──────── GIVEN ENTRIES
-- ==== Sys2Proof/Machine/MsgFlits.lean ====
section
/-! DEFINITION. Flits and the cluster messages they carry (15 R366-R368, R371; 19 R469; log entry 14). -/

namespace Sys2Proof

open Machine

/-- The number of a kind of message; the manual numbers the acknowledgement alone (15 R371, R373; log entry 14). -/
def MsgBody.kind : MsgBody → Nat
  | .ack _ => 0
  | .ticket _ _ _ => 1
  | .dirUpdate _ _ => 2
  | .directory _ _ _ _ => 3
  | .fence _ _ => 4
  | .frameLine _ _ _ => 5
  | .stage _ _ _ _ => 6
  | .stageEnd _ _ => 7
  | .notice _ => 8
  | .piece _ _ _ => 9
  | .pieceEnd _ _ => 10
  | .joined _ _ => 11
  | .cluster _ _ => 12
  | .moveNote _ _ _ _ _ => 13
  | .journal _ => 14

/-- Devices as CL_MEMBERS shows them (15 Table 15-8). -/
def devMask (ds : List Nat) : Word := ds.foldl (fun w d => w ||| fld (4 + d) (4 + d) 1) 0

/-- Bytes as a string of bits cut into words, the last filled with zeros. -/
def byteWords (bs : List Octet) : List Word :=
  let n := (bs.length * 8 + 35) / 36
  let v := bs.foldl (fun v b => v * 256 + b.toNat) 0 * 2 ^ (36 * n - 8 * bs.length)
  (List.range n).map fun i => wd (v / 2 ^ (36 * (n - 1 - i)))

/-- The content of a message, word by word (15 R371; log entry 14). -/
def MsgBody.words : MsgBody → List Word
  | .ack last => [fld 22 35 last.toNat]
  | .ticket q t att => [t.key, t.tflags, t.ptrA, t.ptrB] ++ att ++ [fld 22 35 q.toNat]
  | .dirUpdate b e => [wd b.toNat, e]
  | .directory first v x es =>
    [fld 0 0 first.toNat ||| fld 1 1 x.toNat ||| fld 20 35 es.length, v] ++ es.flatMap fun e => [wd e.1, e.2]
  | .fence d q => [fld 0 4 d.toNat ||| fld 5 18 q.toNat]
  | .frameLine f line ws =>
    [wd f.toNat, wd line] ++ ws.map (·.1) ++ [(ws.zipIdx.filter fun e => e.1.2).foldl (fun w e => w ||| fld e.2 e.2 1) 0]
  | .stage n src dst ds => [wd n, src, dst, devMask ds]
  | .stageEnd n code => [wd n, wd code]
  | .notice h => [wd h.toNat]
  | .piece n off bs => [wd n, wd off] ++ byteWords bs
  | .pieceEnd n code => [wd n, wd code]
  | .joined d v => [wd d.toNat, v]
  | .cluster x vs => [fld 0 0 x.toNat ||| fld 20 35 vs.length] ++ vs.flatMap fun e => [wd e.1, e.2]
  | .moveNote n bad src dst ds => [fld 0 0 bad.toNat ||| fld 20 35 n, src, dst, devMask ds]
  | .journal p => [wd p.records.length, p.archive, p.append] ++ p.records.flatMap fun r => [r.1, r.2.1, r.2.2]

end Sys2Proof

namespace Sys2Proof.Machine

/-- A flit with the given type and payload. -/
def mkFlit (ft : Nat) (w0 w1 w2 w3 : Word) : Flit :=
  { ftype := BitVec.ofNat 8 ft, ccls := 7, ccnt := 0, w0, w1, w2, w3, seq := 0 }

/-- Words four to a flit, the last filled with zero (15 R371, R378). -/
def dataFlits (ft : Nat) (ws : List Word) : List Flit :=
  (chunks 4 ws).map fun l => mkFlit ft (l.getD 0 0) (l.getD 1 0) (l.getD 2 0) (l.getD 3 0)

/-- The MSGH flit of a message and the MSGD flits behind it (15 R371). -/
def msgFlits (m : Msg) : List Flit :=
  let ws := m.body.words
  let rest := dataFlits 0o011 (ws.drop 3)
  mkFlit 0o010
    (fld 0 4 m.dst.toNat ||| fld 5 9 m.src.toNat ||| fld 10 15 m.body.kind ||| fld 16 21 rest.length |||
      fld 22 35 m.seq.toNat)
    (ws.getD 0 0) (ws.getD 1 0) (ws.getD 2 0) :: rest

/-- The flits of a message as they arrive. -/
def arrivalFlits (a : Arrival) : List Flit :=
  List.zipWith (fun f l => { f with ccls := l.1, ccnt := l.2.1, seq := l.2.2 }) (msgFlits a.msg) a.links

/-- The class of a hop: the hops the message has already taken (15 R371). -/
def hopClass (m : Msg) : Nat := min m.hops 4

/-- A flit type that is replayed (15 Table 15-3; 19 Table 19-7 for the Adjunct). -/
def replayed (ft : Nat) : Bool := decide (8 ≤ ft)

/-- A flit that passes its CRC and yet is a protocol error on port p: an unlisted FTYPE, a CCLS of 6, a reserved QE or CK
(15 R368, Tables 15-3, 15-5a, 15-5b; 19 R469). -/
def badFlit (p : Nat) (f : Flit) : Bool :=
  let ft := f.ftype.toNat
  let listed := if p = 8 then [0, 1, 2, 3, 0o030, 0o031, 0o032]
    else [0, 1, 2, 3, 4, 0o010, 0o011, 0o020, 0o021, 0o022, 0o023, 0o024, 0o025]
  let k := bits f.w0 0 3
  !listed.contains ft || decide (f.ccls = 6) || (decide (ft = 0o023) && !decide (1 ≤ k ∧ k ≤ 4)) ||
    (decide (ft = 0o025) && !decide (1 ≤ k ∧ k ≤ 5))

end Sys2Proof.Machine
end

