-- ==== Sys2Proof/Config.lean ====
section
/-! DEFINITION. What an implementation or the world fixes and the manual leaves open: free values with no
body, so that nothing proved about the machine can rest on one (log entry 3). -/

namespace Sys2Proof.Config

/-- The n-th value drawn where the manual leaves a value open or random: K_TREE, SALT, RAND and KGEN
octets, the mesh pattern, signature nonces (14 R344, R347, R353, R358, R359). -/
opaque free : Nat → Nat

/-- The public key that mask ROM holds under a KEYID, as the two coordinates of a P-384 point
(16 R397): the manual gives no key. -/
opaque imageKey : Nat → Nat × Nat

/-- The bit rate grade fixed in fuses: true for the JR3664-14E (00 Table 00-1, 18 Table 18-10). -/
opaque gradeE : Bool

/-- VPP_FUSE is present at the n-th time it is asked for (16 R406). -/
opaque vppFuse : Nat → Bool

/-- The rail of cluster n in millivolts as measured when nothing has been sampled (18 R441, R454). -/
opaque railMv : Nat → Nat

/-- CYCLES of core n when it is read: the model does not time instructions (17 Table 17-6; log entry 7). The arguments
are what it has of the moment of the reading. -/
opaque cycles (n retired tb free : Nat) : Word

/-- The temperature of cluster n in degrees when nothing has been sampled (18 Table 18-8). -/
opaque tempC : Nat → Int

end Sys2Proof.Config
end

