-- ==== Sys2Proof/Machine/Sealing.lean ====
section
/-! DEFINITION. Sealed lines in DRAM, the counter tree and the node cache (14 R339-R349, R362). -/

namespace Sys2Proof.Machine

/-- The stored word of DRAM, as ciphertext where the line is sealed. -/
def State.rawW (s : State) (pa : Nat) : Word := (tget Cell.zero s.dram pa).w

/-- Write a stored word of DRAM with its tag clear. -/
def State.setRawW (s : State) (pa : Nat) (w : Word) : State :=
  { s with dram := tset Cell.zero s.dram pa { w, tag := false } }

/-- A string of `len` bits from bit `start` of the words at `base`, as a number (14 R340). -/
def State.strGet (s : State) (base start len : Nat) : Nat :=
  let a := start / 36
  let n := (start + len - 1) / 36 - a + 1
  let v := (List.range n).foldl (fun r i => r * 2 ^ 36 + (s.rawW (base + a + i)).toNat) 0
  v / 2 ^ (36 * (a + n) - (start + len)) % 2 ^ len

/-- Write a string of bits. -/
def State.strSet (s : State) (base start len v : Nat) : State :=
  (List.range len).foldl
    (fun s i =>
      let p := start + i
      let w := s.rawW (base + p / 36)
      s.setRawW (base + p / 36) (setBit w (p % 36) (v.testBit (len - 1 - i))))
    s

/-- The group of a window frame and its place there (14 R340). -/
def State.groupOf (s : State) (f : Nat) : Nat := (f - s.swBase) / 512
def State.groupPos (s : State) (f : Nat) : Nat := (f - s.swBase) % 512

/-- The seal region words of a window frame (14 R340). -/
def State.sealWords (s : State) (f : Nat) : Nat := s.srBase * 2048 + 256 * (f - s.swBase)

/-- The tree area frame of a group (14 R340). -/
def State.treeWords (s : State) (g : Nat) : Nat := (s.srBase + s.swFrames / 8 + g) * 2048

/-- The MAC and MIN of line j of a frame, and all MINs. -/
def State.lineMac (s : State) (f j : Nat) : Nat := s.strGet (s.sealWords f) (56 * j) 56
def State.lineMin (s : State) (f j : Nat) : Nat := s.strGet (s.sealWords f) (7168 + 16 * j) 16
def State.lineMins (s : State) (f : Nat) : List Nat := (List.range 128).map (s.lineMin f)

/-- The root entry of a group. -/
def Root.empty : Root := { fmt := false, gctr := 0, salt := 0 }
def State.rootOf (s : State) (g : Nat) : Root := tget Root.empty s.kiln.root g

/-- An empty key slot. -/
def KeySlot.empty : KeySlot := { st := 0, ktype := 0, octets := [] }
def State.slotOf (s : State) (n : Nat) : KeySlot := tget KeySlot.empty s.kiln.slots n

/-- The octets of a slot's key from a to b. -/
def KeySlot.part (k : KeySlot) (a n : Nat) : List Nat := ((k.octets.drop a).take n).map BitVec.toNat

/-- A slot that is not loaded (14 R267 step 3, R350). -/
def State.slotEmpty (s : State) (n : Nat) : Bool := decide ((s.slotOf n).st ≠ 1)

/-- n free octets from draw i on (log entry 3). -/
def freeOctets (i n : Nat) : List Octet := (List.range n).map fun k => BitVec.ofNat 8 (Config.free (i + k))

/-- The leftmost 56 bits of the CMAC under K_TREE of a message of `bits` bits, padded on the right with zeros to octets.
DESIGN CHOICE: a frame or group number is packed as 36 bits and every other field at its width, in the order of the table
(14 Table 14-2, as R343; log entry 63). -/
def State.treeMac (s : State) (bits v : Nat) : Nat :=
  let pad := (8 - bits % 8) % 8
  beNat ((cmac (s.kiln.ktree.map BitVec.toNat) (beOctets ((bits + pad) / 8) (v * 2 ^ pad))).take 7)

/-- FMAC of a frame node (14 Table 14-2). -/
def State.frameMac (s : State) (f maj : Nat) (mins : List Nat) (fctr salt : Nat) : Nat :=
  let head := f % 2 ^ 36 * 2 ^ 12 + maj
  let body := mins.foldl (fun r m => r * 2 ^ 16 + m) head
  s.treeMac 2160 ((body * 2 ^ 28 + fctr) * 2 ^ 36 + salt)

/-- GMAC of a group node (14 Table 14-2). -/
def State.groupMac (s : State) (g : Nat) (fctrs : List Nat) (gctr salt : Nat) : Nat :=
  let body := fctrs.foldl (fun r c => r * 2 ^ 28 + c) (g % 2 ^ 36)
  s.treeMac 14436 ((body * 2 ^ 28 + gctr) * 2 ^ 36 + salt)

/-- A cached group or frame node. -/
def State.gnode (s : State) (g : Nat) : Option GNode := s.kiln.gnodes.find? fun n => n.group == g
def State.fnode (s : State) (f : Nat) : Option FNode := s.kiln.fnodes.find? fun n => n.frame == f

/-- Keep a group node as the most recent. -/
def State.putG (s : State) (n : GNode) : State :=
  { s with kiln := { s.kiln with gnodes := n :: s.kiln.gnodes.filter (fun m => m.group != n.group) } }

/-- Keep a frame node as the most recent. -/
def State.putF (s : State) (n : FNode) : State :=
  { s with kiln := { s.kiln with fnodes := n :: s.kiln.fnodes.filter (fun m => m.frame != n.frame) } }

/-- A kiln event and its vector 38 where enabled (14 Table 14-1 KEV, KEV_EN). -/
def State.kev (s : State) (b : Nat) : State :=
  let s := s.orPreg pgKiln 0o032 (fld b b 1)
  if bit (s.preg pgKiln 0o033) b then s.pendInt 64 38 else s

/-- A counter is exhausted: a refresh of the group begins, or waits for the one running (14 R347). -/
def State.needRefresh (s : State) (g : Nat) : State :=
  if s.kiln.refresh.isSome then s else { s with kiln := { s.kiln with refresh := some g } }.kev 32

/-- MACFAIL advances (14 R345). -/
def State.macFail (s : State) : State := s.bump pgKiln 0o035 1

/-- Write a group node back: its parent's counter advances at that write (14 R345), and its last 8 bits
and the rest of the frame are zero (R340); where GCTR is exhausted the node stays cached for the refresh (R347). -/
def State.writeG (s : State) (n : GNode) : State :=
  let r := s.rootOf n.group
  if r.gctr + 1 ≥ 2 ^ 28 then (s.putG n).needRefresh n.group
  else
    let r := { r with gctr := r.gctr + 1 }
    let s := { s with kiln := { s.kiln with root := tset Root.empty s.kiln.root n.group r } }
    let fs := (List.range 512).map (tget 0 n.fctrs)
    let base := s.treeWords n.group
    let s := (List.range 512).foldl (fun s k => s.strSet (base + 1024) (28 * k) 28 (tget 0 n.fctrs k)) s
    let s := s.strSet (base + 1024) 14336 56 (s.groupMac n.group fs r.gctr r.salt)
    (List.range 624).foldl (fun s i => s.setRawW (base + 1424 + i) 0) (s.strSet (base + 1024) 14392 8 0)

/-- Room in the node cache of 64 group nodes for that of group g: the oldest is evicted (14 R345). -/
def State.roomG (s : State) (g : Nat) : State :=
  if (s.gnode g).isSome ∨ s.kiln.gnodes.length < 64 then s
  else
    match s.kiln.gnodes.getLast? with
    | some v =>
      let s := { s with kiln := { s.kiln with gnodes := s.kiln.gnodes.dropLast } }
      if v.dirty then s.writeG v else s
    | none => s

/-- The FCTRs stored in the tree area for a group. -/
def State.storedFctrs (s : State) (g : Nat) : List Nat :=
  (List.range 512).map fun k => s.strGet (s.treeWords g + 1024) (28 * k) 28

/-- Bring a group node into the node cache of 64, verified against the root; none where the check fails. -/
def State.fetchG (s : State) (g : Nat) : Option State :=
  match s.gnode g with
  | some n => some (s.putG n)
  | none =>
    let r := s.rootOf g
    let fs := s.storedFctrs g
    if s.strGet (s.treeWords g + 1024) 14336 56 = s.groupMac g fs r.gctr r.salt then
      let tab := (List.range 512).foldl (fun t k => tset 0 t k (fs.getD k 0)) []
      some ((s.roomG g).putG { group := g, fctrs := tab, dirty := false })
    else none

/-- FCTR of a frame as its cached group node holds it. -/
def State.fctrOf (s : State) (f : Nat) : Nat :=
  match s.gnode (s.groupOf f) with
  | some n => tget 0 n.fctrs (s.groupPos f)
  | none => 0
────────────────
GOAL OF THE EXERCISE: Wherever the string "srBase" occurs in the listing, return the line it sits on.

SOLUTION TO THE EXERCISE:
def State.sealWords (s : State) (f : Nat) : Nat := s.srBase * 2048 + 256 * (f - s.swBase)
def State.treeWords (s : State) (g : Nat) : Nat := (s.srBase + s.swFrames / 8 + g) * 2048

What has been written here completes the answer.